-- ==== Sys2Proof/Machine/Mailbox.lean ====
section
/-!
DEFINITION. Mailboxes and the serving of commands (R85 to R106): slots, doorbells, releases, the message header, and the checks of
Table 3.6 in their order.
-/
namespace Sys2Proof

/-- `n` payload bytes of a mailbox command from byte `i`, as a number (R9). -/
def Req.at (r : Req) (i n : Nat) : Nat := Machine.bytesAt r.pay i n

end Sys2Proof

namespace Sys2Proof.Machine

/-! ### Slots -/

/-- The 256 bytes of the slot whose first word is register `k`. -/
def State.slot (s : State) (k : Nat) : List Byte := (List.range 64).flatMap fun i => leBytes 4 (s.regN (k + 4 * i))

/-- A whole slot written. -/
def State.setSlot (s : State) (k : Nat) (bs : List Byte) : State :=
  (List.range 64).foldl (fun s i => s.setReg (k + 4 * i) (word (bytesAt bs (4 * i) 4))) s

/-- Bit `n` of a mailbox register. -/
def State.mbit (s : State) (k n : Nat) : Bool := bit (s.reg k) n

/-- The header of Table 3.5. -/
def msgHeader (opcode tag length status flags : Nat) : List Byte :=
  leBytes 2 opcode ++ leBytes 2 (0xFFFF - opcode) ++ leBytes 2 tag ++ leBytes 2 (0xFFFF - tag) ++ leBytes 1 length
    ++ leBytes 1 (0xFF - length) ++ leBytes 1 status ++ leBytes 1 (0xFF - status) ++ leBytes 1 flags ++ leBytes 1 (0xFF - flags) ++ [0, 0]

/-- A whole message: header and payload, filled with zeros to 256 bytes (R91). -/
def msgBytes (opcode tag status flags : Nat) (pay : List Byte) : List Byte :=
  padBytes 256 (msgHeader opcode tag pay.length status flags ++ pay)

/-- R102: every complement pair of the header is valid and no reserved bit is set. RESP, EVENT and STATUS of a command are not judged.
[DESIGN CHOICE, log entry 121] -/
def headerOk (m : List Byte) : Bool :=
  pairOk 16 (bytesAt m 0 2) (bytesAt m 2 2) && pairOk 16 (bytesAt m 4 2) (bytesAt m 6 2) && pairOk 8 (bytesAt m 8 1) (bytesAt m 9 1)
    && pairOk 8 (bytesAt m 10 1) (bytesAt m 11 1) && pairOk 8 (bytesAt m 12 1) (bytesAt m 13 1) && bytesAt m 14 2 == 0
    && bytesAt m 12 1 / 4 == 0

/-- The TAG a response to a failed header carries: the command's if its pair is valid, or 0xFFFF (R102). -/
def headerTag (m : List Byte) : Half :=
  if pairOk 16 (bytesAt m 4 2) (bytesAt m 6 2) then BitVec.ofNat 16 (bytesAt m 4 2) else 0xFFFF

/-- R102: the MBX_HDR_FAULT entry of mailbox `n` of a set (0 H2E, 1 E2H, 2 E2B). -/
def State.headerFault (s : State) (set n : Nat) (tag : Half) : State :=
  s.logFull (srcOf 0x04 0) 0x28 noHalf tag (leBytes 1 set ++ leBytes 1 n) []

/-! ### Status values (Table 3.6) -/
namespace St
abbrev ok : Nat := 0
abbrev header : Nat := 1
abbrev length : Nat := 2
abbrev opcode : Nat := 3
abbrev privilege : Nat := 4
abbrev param : Nat := 5
abbrev state : Nat := 6
abbrev denied : Nat := 7
abbrev refused : Nat := 8
abbrev internal : Nat := 9
end St

structure Reply where
  status : Nat
  pay : List Byte
  deriving DecidableEq, Repr

/-- OK with a result (Table 3.6). -/
def Reply.ok (pay : List Byte := []) : Reply := ⟨St.ok, pay⟩

/-- The REFUSED payload of Table 3.7. -/
def refusedPay (code engine tide offset : Nat) : List Byte :=
  leBytes 1 code ++ [0] ++ leBytes 2 engine ++ leBytes 8 tide ++ leBytes 4 offset

abbrev noEngine : Nat := 0xFFFF
abbrev noTide : Nat := 0xFFFFFFFFFFFFFFFF
abbrev noOffset : Nat := 0xFFFFFFFF

/-- REFUSED with the payload of Table 3.7. -/
def Reply.refused (code : Nat) (engine : Nat := noEngine) (tide : Nat := noTide) (offset : Nat := noOffset) : Reply :=
  ⟨St.refused, refusedPay code engine tide offset⟩

/-- A status alone. -/
def Reply.err (status : Nat) : Reply := ⟨status, []⟩

/-! ### Who serves -/

/-- BOOT_STAGE (Table 15.4). -/
def State.bootStage (s : State) : Nat := s.field R.bootState 0 4

/-- STOP_STAGE (Table 15.9). -/
def State.stopStage (s : State) : Nat := s.field R.bootState 4 4

/-- BOOT_FAILED: boot stopped at ENMORA or MEMORY (R550). -/
def State.bootFailed (s : State) : Bool := s.bootStage == 0xF && (s.stopStage == 7 || s.stopStage == 8)

/-- Enmora cores that run. -/
def State.enmoraCores (s : State) : Nat := 4 - s.enm.failed.length

/-- R90: two Enmora cores have failed. -/
def State.degraded (s : State) : Bool := decide (2 ≤ s.enm.failed.length)

/-- The Command role runs and takes commands: the firmware runs, boot has reached READY or stopped under R550, and a
core is left to serve it (R90). -/
def State.commandRuns (s : State) : Bool :=
  s.enm.running && (s.bootStage == 9 || s.bootFailed) && decide (s.enm.failed.length < 4)

/-- R90 and R550: with one running core, or after a failed boot, only DEV_*, TEL_* and SEC_* commands are served. -/
def State.servesFamily (s : State) (op : Nat) : Bool :=
  !(s.bootFailed || s.enmoraCores == 1) || [0x01, 0x09, 0x0A].contains (op / 256)

/-- The session that posted the message of H2E mailbox `mb` (R98). -/
def State.posterOf (s : State) (mb : Nat) : Option Nat := (s.enm.poster.find? (·.1 == mb)).map (·.2)

/-- The requester of a mailbox command (R589): the session that posted it; Enmora itself when no session did. -/
def State.requester (s : State) (mb : Nat) : Nat := (s.posterOf mb).getD enmoraReq

/-- The posting session has expert privilege (R112). -/
def State.expertReq (s : State) (mb : Nat) : Bool := ((s.posterOf mb).bind s.session).any (·.expert)

/-- A command: its opcode, the checks of Table 3.6 from LENGTH on, and what it does; no reply means that the reply comes later. -/
structure Cmd where
  op : Nat
  /-- The LENGTH the opcode requires, judged on the payload. -/
  len : List Byte → Bool
  expert : Bool := false
  param : State → Req → Bool := fun _ _ => true
  state : State → Req → Bool := fun _ _ => true
  denied : State → Req → Bool := fun _ _ => false
  /-- The command is served although the device is in Sleep (R518). -/
  inSleep : Bool := false
  /-- The command is answered after a thermal trip (R513). -/
  inTrip : Bool := false
  act : State → Req → State × Option Reply

/-- LENGTH is exactly `n`. -/
def lenIs (n : Nat) (p : List Byte) : Bool := p.length == n

/-- The device is in Sleep (R516). -/
def State.asleep (s : State) : Bool := s.pwr.sleep

/-- The first check of Table 3.6 that fails, as its STATUS (R102). [DEDUCED, log entry 20] -/
def Cmd.check (c : Cmd) (s : State) (r : Req) : Option Nat :=
  if r.pay.length > 240 || !c.len r.pay then some St.length
  else if c.expert && !s.expertReq r.mb then some St.privilege
  else if !c.param s r then some St.param
  else if !s.servesFamily c.op || (s.asleep && !c.inSleep) || !c.state s r then some St.state
  else if c.denied s r then some St.denied
  else none

/-- The journal entry of mailbox `mb` moves to a phase (R89). -/
def Taken.mark (l : List Taken) (mb : Nat) (p : Progress) : List Taken := l.map fun t => if t.mb = mb then { t with phase := p } else t

/-- A response waits to be posted on the command's E2H mailbox (R104, R105). -/
def State.respond (s : State) (mb op : Nat) (tag : Half) (p : Reply) : State :=
  { s with enm := { s.enm with responses := s.enm.responses ++ [⟨mb, BitVec.ofNat 16 op, tag, BitVec.ofNat 8 p.status, p.pay⟩],
                               taken := Taken.mark s.enm.taken mb .answered } }

/-- What serving leaves: the command's effect and its response. -/
def Cmd.serveState (c : Cmd) (r : Req) (s : State) : State :=
  match c.check s r with
  | some st => s.respond r.mb c.op r.tag (.err st)
  | none =>
    let x := c.act s r
    match x.2 with
    | some rep => x.1.respond r.mb c.op r.tag rep
    | none => { x.1 with enm := { x.1.enm with taken := Taken.mark x.1.enm.taken r.mb .begun } }

/-! ### Taking commands (R102, R104, R106) -/

/-- R106: the commands that execute one at a time, in the order taken. -/
def serialised (op : Nat) : Bool :=
  (op / 256 == 0x02 && !([0x0207, 0x0208, 0x020A].contains op)) || op / 256 == 0x03 || op / 256 == 0x06 || op == 0x0704 || op / 256 == 0x08

/-- The journal entry of this command, taken and not begun. -/
def Taken.isFor (t : Taken) (op : Nat) (r : Req) : Bool :=
  t.mb == r.mb.val && t.phase == .waiting && t.opcode.toNat == op && t.tag == r.tag && t.pay == r.pay

/-- A serialised command that is not yet answered (R106). -/
def Taken.holds (t : Taken) : Bool := serialised t.opcode.toNat && t.phase != .answered

/-- R104, R106: the command has been taken and not begun; a serialised one begins once every serialised command taken before it is answered. -/
def mayBegin (op : Nat) (r : Req) (l : List Taken) : Bool :=
  l.any (·.isFor op r) && !(serialised op && (l.takeWhile fun t => !t.isFor op r).any Taken.holds)

/-- Enmora begins the command: the Command role runs and has taken it (R104, R106), and no thermal trip silences it (R513). -/
def Cmd.taken (c : Cmd) (r : Req) (s : State) : Bool := s.commandRuns && (!s.rst.tripped || c.inTrip) && mayBegin c.op r s.enm.taken

/-- Enmora serves a command that it has taken; until then the command waits (R97, R104, R106, R513, R549). [DESIGN CHOICE, log entry 1] -/
def Cmd.serve (c : Cmd) (r : Req) (s : State) : Outcome :=
  if c.taken r s then .next (c.serveState r s) else .next s

/-- The opcodes of Table 3.11. -/
def opcodeListed (op : Nat) : Bool :=
  let low := op % 256
  decide (1 ≤ low) && match op / 256 with
    | 0x01 => decide (low ≤ 0x09) | 0x02 => decide (low ≤ 0x0A) | 0x03 => decide (low ≤ 0x05) | 0x04 => decide (low ≤ 0x08)
    | 0x05 => decide (low ≤ 0x07) | 0x06 => decide (low ≤ 0x0A) | 0x07 => decide (low ≤ 0x05) | 0x08 => decide (low ≤ 0x04)
    | 0x09 => decide (low ≤ 0x06) | 0x0A => decide (low ≤ 0x06) | 0x0B => decide (low ≤ 0x04) | _ => false

/-- The payload of a message: its first LENGTH bytes (R101). -/
def msgPayload (m : List Byte) : List Byte := padBytes (bytesAt m 8 1) ((m.drop 16).take 240)

/-- R89, R102, R104: Enmora takes the message of H2E mailbox `mb` into the journal. A message whose header fails is answered ERR_HEADER and
logged; an opcode that is not listed is answered ERR_OPCODE, whatever its LENGTH; any other message is a command that may begin. [DEDUCED, log entry 20;
DEDUCED, log entry 22] -/
def State.take (s : State) (mb : Nat) : State :=
  let m := s.slot (R.h2eSlot mb)
  let s := { s with enm := { s.enm with taken := s.enm.taken ++ [⟨mb, BitVec.ofNat 16 (bytesAt m 0 2), headerTag m, msgPayload m, .waiting⟩] } }
  if !headerOk m then (s.headerFault 0 mb (headerTag m)).respond mb (bytesAt m 0 2) (headerTag m) (.err St.header)
  else if !opcodeListed (bytesAt m 0 2) then s.respond mb (bytesAt m 0 2) (headerTag m) (.err St.opcode)
  else s

/-- H2E mailbox `mb` holds a message that Enmora has not taken. -/
def State.untaken (s : State) (mb : Nat) : Bool := s.mbit R.h2eFull mb && !(s.enm.taken.any (·.mb == mb))

def State.takeIf (s : State) (mb : Nat) : State := if s.untaken mb then s.take mb else s

/-- R104, R590: a read of H2E_NEXT by the Command role returns, and clears, the oldest doorbell not yet returned; Enmora takes that mailbox's
message, and before it that of H2E 15 when one waits there. [DEDUCED, log entry 109] -/
def State.takeNext (s : State) : State :=
  match s.enm.order with
  | mb :: rest => ({ s with enm := { s.enm with order := rest } }.takeIf 15).takeIf mb
  | [] => s

end Sys2Proof.Machine
end

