-- ==== Sys2Proof/Machine/TelCmd.lean ====
section
/-!
DEFINITION. The TEL_* commands (R120, R121, R123, R303).
-/
namespace Sys2Proof.Machine

/-- R121: up to `n` entries from the oldest held at or after sequence number `a`, in order. -/
def Log.from_ (l : Log) (a : Word) (n : Nat) : List (Word × LogEntry) := (l.numbered.filter fun e => seqAtOrAfter e.1 a).take n

/-- R121: ADVANCE moves the read pointer to the highest sequence number returned; returning none leaves it. -/
def Log.advance (l : Log) (got : List (Word × LogEntry)) : Log :=
  match got.getLast? with
  | some e => { l with read := e.1 }
  | none => l

def cmdTelLogRead : Cmd where
  op := 0x0901
  len := lenIs 5
  inSleep := true
  param _ r := r.at 4 1 / 2 == 0
  act s r :=
    let got := s.log.from_ (word (r.at 0 4)) 3
    ((if r.at 4 1 = 1 then { s with log := s.log.advance got }.logHigh s.log.unread else s),
      some (.ok (leBytes 4 got.length ++ leBytes 4 s.log.lost.toNat ++ got.flatMap fun e => e.2.bytes e.1)))

def cmdTelLogStatus : Cmd where
  op := 0x0902
  len := lenIs 0
  inSleep := true
  act s _ := (s, some (.ok ([word s.log.unread, s.log.lost, s.log.next - word s.log.entries.length, s.log.next - 1, s.log.read].flatMap
    fun w => leBytes 4 w.toNat)))

def cmdTelAreaSet : Cmd where
  op := 0x0903
  len := lenIs 16
  inSleep := true
  param s r := r.at 12 4 == 0 && r.at 0 8 % 4096 == 0 && (r.at 8 4 == 0 || s.rangeOk [.hbm] (r.at 0 8) (r.at 8 4 * 2 ^ 20))
  act s r := ({ s with log := { s.log with areaBase := r.at 0 8, areaMiB := r.at 8 4, areaNext := none } }, some .ok)

/-- Table 7.12: the types, and LO reserved for types 2 and 3; R303: the target lies below the count of its kind. -/
def alarmSetOk (s : State) (r : Req) : Bool :=
  r.at 3 1 == 0 &&
    (match r.at 2 1 with
     | 1 => decide (r.at 0 2 < s.regN R.layerCount)
     | 2 => decide (r.at 0 2 < s.regN R.scaleCount) && r.at 8 4 == 0
     | 3 => decide (r.at 0 2 < s.regN R.scaleCount) && r.at 8 4 == 0
     | _ => false)

def cmdTelAlarmSet : Cmd where
  op := 0x0904
  len := lenIs 12
  inSleep := true
  param := alarmSetOk
  act s r :=
    let key := r.at 2 1 * 1024 + r.at 0 2
    let s := { s with alarmHi := Sparse.put 0 s.alarmHi key (word (r.at 4 4)), alarmLo := Sparse.put 0 s.alarmLo key (word (r.at 8 4)) }
    (s.basic (alarmName (r.at 2 1) (r.at 0 2)), some .ok)

/-- The counters of a block's device group and of one unit, in offset order (R121; the counter rows of Table 17.3), and its number of units. -/
def counterGroup (block : Nat) : List Nat × Nat × (Nat → List Nat) :=
  let run (k n : Nat) : List Nat := (List.range n).map (k + 4 * ·)
  match block with
  | 0x01 => (run R.throttles 2, 40, fun u => [R.swells u, R.xingHolds u, R.marginRuns u])
  | 0x03 => ([], 2, fun u => run (R.portFecCorrected u) 9)
  | 0x05 => ([], 16, fun _ => [])
  | 0x09 => (run R.skippedSteps 3 ++ [R.numAlarms], 0, fun _ => [])
  | 0x0A => (run R.spillChunks 7, 0, fun _ => [])
  | 0x0B => (run R.gateWaitCycles 5, 0, fun _ => [])
  | 0x0C => (run R.snapshots 5, 0, fun _ => [])
  | 0x10 => ([], 256, fun u => run (R.chkFails u) 8)
  | 0x11 => (run R.reelStalls 2, 256, fun u => run (R.fwdVectors u) 6)
  | 0x12 => ([R.sramCeCount], 256, fun u => run (R.coreStall u) 10)
  | 0x13 => (run R.bucketsDone 7, 16, fun _ => [])
  | 0x18 => ([R.routeErrors], 64, fun u => run (R.crcErrors u) 7)
  | 0x20 => ([], 16, fun u => if u < 8 then run (R.copyPtr u) 3 else run (R.chCeCount (u - 8)) 4)
  | _ => ([], 0, fun _ => [])

/-- R121: a listed block that is not 0x02, and a unit within it or 0xFF for its device group. -/
def countersOk (r : Req) : Bool :=
  blockListed (r.at 0 1) && r.at 0 1 != 0x02 && (r.at 1 1 == 0xFF || decide (r.at 1 1 < (counterGroup (r.at 0 1)).2.1))

def cmdTelCounters : Cmd where
  op := 0x0905
  len := lenIs 2
  inSleep := true
  param _ r := countersOk r
  act s r :=
    let g := counterGroup (r.at 0 1)
    let ks := if r.at 1 1 = 0xFF then g.1 else g.2.2 (r.at 1 1)
    (s, some (.ok ((ks.take 56).flatMap fun k => leBytes 4 (s.look enmoraReq k).toNat)))

def cmdTelEventMask : Cmd where
  op := 0x0906
  len := lenIs 2
  inSleep := true
  param _ r := r.at 0 2 / 1024 == 0
  act s r := ({ s with enm := { s.enm with eventMask := BitVec.ofNat 10 (r.at 0 2) } }, some .ok)

/-- TEL_LOG_READ (R120, R121). -/
def execTelLogRead (r : Req) (s : State) : Outcome := cmdTelLogRead.serve r s
/-- TEL_LOG_STATUS (R120, R121). -/
def execTelLogStatus (r : Req) (s : State) : Outcome := cmdTelLogStatus.serve r s
/-- TEL_AREA_SET (R120, R121, R123): the next record begins at the base. -/
def execTelAreaSet (r : Req) (s : State) : Outcome := cmdTelAreaSet.serve r s
/-- TEL_ALARM_SET (R303). -/
def execTelAlarmSet (r : Req) (s : State) : Outcome := cmdTelAlarmSet.serve r s
/-- TEL_COUNTERS (R120, R121). -/
def execTelCounters (r : Req) (s : State) : Outcome := cmdTelCounters.serve r s
/-- TEL_EVENT_MASK (R121). -/
def execTelEventMask (r : Req) (s : State) : Outcome := cmdTelEventMask.serve r s

end Sys2Proof.Machine
end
**********
TASK DIRECTIONS
In the listing above, find the line containing "def State.mbit (s" and the line containing "flags) ++ [0, 0]", then repeat those two lines and everything between them exactly.

YOUR RESPONSE
def State.mbit (s : State) (k n : Nat) : Bool := bit (s.reg k) n

/-- The header of Table 3.5. -/
def msgHeader (opcode tag length status flags : Nat) : List Byte :=
  leBytes 2 opcode ++ leBytes 2 (0xFFFF - opcode) ++ leBytes 2 tag ++ leBytes 2 (0xFFFF - tag) ++ leBytes 1 length
    ++ leBytes 1 (0xFF - length) ++ leBytes 1 status ++ leBytes 1 (0xFF - status) ++ leBytes 1 flags ++ leBytes 1 (0xFF - flags) ++ [0, 0]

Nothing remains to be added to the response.